**Exercise directions**
Whenever a line below includes the string "field", show it.
Start of Raw data
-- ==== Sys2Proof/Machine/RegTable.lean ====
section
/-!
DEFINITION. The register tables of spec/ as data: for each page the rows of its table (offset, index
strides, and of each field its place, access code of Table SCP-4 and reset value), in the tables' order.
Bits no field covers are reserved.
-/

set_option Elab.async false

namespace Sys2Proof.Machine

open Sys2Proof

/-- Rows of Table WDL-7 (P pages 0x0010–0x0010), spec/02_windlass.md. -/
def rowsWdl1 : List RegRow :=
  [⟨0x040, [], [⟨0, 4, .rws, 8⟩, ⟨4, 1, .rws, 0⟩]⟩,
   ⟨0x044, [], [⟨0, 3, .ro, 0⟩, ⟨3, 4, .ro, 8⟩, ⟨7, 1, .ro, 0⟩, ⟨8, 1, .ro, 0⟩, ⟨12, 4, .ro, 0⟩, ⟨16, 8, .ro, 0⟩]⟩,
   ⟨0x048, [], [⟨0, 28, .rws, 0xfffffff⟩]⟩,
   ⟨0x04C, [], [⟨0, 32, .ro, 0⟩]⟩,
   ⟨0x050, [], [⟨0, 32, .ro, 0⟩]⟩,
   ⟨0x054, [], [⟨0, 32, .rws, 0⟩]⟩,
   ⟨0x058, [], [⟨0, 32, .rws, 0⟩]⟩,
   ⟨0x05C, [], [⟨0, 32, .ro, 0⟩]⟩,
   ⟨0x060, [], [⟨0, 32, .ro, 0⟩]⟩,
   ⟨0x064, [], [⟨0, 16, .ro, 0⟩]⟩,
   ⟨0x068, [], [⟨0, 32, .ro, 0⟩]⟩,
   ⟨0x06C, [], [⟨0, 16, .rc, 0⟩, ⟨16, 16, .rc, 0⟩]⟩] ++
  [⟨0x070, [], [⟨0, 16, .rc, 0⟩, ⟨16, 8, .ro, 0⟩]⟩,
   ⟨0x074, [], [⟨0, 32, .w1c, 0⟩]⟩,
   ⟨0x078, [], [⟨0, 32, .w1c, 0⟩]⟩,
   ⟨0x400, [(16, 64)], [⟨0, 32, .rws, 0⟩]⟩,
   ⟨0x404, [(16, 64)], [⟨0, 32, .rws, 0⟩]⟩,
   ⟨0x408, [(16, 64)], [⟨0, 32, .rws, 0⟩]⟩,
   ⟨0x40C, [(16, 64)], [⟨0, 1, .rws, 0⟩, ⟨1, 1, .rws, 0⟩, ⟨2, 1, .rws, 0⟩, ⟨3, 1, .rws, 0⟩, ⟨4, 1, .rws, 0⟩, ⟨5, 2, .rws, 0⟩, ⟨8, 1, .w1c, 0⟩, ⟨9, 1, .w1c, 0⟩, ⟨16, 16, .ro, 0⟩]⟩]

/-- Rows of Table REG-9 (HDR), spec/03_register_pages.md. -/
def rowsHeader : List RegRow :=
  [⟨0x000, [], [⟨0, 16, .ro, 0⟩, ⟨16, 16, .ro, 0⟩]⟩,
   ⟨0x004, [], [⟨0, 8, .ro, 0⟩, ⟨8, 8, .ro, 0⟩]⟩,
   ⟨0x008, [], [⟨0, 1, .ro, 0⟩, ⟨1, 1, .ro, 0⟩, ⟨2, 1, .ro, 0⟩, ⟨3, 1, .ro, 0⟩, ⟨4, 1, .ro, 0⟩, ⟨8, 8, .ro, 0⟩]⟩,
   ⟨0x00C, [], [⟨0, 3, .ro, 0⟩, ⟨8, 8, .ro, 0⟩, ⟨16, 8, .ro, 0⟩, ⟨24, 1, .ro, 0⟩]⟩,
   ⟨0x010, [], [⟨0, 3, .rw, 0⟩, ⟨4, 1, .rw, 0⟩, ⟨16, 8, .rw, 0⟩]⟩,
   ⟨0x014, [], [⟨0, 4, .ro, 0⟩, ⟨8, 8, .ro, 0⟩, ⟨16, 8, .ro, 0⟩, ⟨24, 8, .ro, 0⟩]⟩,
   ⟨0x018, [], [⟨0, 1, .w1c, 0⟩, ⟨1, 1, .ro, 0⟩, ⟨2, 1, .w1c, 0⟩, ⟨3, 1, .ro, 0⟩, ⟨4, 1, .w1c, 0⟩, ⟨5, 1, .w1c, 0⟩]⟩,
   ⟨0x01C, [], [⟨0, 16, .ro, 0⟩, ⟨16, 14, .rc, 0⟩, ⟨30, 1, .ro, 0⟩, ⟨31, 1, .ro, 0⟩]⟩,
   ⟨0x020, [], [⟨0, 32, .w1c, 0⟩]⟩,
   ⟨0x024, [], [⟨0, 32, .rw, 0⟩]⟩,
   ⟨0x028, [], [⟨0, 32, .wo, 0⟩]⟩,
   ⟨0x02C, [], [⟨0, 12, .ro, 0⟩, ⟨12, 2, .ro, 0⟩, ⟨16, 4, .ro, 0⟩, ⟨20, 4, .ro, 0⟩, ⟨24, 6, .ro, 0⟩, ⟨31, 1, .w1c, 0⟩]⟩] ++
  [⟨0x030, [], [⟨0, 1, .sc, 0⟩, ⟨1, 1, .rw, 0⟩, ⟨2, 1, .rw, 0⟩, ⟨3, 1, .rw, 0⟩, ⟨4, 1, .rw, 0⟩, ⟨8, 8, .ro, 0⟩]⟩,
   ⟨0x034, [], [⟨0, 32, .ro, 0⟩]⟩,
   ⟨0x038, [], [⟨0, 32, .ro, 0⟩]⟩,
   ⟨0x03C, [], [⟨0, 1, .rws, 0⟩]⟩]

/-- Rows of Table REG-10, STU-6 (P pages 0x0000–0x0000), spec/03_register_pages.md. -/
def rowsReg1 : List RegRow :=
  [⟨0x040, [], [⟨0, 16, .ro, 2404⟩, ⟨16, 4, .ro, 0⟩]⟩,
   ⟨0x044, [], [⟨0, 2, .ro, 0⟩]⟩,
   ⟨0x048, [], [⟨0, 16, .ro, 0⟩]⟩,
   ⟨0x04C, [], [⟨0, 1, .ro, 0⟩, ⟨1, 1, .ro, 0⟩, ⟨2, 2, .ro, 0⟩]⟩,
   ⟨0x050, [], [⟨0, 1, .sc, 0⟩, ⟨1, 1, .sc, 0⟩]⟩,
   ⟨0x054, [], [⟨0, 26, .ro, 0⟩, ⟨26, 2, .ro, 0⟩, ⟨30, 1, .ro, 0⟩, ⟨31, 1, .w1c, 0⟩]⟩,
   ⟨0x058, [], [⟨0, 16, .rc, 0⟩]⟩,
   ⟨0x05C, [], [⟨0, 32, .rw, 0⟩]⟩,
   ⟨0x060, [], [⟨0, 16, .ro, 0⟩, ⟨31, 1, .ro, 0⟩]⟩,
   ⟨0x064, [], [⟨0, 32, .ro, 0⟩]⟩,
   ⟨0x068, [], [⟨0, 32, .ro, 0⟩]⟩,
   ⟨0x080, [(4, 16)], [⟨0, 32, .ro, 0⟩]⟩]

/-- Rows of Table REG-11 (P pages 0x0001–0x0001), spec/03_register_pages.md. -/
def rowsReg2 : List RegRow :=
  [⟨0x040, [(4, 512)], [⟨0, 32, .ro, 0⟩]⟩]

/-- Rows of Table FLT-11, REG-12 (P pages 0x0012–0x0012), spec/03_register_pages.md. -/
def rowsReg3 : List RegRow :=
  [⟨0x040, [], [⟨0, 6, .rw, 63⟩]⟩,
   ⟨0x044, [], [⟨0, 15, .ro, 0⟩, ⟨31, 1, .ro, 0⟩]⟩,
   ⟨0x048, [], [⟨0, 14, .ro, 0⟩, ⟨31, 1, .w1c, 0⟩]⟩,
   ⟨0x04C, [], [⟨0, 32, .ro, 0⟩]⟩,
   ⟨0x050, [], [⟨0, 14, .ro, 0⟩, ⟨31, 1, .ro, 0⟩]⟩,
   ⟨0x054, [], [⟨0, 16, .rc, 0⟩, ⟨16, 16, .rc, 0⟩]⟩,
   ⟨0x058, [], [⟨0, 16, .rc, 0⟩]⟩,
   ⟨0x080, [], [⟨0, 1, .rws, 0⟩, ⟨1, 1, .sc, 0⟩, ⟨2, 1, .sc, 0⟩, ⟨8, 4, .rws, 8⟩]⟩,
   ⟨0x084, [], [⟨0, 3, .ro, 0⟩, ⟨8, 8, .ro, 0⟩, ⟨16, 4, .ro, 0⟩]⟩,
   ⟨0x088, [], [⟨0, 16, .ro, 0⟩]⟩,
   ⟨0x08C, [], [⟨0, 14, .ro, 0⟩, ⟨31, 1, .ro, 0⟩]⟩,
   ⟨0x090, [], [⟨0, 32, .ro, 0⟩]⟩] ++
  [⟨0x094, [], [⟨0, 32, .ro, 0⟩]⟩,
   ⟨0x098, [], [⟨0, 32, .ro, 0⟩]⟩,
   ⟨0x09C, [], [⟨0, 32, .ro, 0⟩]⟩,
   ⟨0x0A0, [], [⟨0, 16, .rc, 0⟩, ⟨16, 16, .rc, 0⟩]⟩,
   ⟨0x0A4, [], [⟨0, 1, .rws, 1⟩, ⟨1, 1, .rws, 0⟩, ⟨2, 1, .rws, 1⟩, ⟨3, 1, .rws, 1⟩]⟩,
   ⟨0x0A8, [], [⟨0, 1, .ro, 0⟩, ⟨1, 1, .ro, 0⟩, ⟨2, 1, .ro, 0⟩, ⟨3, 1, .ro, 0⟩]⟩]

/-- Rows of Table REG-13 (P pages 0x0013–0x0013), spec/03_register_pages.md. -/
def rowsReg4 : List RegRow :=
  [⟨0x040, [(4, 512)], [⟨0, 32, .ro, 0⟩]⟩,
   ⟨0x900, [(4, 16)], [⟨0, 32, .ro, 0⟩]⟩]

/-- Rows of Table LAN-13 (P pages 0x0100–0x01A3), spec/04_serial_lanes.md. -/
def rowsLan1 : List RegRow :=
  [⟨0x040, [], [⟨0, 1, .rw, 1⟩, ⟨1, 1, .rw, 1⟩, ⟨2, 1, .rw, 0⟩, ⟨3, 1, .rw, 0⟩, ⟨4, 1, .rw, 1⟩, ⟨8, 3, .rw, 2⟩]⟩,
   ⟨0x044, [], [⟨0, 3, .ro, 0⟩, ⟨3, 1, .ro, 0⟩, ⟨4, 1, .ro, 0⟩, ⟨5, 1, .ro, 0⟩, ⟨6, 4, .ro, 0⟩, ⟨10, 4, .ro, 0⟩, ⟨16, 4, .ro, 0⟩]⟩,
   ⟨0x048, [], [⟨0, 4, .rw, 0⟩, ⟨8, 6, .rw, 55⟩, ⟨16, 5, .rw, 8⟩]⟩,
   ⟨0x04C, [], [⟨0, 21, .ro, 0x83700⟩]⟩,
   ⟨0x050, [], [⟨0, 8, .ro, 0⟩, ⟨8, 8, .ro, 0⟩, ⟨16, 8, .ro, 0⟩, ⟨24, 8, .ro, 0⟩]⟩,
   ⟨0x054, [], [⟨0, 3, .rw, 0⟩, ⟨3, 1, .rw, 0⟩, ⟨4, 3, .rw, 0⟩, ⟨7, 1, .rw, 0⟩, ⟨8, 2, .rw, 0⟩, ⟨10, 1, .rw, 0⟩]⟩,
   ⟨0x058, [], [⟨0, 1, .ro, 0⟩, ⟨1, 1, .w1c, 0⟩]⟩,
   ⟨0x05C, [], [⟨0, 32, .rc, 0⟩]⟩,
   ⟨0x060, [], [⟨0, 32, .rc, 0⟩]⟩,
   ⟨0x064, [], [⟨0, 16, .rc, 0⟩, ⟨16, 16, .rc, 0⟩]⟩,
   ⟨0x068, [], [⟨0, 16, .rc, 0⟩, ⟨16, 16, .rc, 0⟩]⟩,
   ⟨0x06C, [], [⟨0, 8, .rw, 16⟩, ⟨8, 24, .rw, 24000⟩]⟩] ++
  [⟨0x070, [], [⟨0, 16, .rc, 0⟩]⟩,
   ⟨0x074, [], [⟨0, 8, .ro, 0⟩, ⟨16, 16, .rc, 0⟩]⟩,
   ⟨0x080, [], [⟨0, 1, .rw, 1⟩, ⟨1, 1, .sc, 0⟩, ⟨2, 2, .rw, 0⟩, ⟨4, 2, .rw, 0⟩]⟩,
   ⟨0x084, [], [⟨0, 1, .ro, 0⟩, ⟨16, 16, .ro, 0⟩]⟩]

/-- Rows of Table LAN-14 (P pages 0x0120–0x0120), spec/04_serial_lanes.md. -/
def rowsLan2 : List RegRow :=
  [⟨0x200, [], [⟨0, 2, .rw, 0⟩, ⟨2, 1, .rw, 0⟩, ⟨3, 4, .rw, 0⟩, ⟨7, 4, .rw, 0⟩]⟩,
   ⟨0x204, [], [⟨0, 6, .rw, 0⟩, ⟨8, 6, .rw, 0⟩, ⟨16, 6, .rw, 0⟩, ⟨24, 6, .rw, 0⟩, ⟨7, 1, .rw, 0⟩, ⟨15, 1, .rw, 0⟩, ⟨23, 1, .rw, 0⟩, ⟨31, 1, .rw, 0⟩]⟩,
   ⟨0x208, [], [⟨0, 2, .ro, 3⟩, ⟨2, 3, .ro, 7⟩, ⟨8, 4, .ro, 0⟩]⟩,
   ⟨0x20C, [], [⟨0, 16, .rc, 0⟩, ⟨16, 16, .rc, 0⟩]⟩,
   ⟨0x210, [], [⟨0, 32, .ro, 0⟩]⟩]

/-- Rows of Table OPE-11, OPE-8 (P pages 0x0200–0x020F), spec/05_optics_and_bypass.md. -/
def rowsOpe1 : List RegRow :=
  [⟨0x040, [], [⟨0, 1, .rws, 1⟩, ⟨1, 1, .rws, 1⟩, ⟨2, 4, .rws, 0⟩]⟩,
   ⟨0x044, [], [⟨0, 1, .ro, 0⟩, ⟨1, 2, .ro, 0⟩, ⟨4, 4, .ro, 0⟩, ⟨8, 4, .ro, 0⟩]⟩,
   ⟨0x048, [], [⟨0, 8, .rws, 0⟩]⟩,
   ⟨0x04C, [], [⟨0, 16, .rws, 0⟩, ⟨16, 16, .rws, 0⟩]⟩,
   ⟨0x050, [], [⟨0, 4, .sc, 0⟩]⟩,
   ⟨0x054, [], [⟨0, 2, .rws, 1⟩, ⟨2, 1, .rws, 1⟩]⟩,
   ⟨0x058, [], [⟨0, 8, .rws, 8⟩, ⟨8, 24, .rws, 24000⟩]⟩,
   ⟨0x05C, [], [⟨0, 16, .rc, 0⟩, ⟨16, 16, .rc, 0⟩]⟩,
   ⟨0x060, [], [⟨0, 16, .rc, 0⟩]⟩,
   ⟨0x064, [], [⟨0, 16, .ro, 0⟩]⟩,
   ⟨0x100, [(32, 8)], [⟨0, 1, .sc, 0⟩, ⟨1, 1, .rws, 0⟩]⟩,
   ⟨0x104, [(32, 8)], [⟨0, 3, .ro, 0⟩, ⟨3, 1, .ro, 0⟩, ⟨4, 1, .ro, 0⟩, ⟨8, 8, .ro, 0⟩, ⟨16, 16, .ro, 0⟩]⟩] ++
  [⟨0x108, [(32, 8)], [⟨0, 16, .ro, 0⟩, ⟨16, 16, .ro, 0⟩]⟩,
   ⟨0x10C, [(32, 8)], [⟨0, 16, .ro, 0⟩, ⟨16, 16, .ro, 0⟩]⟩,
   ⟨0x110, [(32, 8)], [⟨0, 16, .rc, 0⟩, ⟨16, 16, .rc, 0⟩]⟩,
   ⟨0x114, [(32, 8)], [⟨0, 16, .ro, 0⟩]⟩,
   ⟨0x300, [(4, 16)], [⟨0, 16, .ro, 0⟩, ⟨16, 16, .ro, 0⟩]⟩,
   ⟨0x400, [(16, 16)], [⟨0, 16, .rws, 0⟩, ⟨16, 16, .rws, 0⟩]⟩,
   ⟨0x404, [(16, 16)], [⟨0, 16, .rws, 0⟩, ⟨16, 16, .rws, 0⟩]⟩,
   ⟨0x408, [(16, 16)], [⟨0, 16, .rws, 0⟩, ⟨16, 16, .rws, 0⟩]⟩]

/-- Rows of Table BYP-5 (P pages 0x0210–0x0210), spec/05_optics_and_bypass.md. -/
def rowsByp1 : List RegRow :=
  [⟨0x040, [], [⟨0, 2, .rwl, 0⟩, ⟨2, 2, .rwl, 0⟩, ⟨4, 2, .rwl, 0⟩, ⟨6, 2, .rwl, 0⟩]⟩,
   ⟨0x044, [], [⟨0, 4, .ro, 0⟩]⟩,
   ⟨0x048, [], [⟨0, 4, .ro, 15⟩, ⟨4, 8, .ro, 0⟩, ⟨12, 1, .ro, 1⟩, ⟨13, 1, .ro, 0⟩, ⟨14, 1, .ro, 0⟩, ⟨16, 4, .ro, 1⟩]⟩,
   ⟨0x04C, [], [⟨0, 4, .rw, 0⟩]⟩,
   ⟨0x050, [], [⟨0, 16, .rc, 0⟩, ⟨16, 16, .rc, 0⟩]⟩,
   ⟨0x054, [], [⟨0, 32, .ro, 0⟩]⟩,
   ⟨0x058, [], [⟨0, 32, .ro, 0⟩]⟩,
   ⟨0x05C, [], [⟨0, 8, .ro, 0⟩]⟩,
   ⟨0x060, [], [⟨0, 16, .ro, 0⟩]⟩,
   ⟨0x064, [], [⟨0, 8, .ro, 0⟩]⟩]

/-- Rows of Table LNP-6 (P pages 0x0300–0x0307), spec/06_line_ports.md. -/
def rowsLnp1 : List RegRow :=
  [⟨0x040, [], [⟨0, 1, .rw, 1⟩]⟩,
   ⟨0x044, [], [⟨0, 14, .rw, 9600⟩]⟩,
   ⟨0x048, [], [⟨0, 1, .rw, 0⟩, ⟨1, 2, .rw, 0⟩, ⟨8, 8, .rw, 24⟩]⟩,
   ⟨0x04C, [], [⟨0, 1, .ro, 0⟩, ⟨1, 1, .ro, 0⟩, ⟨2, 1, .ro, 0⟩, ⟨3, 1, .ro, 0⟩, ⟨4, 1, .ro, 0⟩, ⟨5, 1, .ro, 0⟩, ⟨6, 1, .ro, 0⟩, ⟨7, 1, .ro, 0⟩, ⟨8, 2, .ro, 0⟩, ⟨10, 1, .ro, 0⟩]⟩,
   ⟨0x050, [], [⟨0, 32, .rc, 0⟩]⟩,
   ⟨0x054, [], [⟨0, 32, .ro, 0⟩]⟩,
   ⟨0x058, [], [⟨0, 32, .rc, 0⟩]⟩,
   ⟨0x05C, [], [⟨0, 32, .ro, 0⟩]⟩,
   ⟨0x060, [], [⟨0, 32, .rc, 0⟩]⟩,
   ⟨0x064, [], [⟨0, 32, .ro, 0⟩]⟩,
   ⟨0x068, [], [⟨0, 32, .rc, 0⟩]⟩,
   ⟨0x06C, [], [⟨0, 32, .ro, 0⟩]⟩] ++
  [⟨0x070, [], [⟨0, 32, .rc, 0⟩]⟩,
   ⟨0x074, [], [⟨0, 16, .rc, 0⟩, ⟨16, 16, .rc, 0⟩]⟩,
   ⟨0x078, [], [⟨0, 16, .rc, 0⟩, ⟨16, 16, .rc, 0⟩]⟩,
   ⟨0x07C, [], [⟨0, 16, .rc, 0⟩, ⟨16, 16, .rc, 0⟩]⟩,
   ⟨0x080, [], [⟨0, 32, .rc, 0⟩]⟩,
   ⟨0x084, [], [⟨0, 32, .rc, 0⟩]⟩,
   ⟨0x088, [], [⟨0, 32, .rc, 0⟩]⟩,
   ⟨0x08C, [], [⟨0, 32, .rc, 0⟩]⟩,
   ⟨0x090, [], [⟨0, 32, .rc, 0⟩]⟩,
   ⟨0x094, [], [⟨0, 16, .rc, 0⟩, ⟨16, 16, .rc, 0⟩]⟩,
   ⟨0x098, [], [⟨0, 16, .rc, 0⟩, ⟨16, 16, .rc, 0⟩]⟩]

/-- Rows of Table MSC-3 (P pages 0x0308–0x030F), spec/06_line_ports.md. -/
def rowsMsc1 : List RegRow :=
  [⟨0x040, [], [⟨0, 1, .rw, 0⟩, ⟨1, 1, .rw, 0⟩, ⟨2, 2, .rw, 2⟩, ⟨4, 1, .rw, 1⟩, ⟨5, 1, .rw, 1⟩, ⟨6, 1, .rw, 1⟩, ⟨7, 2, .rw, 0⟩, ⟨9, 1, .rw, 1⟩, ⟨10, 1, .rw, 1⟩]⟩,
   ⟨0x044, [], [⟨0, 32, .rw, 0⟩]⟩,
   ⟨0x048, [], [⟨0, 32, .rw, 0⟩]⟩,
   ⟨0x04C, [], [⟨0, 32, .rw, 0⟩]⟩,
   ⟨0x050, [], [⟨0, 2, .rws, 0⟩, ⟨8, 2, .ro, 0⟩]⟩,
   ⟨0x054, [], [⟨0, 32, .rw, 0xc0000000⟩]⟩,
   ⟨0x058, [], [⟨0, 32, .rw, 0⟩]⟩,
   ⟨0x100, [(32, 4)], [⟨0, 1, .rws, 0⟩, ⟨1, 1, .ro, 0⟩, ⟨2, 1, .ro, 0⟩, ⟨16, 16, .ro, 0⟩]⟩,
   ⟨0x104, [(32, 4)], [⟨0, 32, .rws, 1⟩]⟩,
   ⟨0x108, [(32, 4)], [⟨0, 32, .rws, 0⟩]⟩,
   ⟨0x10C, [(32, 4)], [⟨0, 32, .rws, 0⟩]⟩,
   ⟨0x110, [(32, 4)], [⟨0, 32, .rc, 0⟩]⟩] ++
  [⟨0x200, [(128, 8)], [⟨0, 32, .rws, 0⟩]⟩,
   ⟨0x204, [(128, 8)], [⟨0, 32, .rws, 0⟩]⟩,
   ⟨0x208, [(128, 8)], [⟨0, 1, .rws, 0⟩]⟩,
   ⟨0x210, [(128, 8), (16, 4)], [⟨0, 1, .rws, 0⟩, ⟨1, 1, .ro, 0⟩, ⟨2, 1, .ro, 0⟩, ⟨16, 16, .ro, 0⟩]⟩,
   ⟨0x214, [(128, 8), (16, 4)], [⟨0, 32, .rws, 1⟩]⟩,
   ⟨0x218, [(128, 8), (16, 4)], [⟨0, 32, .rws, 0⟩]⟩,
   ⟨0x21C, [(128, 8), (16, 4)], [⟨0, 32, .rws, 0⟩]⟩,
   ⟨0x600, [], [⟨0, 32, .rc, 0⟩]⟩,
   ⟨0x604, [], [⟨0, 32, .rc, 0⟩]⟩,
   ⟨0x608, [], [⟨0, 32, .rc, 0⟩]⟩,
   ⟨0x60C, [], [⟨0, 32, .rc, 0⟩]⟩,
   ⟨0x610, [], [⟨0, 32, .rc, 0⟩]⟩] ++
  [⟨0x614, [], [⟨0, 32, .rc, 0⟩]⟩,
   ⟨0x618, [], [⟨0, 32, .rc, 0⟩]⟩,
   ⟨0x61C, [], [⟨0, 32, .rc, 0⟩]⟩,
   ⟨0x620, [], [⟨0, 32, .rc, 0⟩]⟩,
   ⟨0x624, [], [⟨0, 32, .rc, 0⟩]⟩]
End of Raw data
**Answer section**
strides, and of each field its place, access code of Table SCP-4 and reset value), in the tables' order.
Bits no field covers are reserved.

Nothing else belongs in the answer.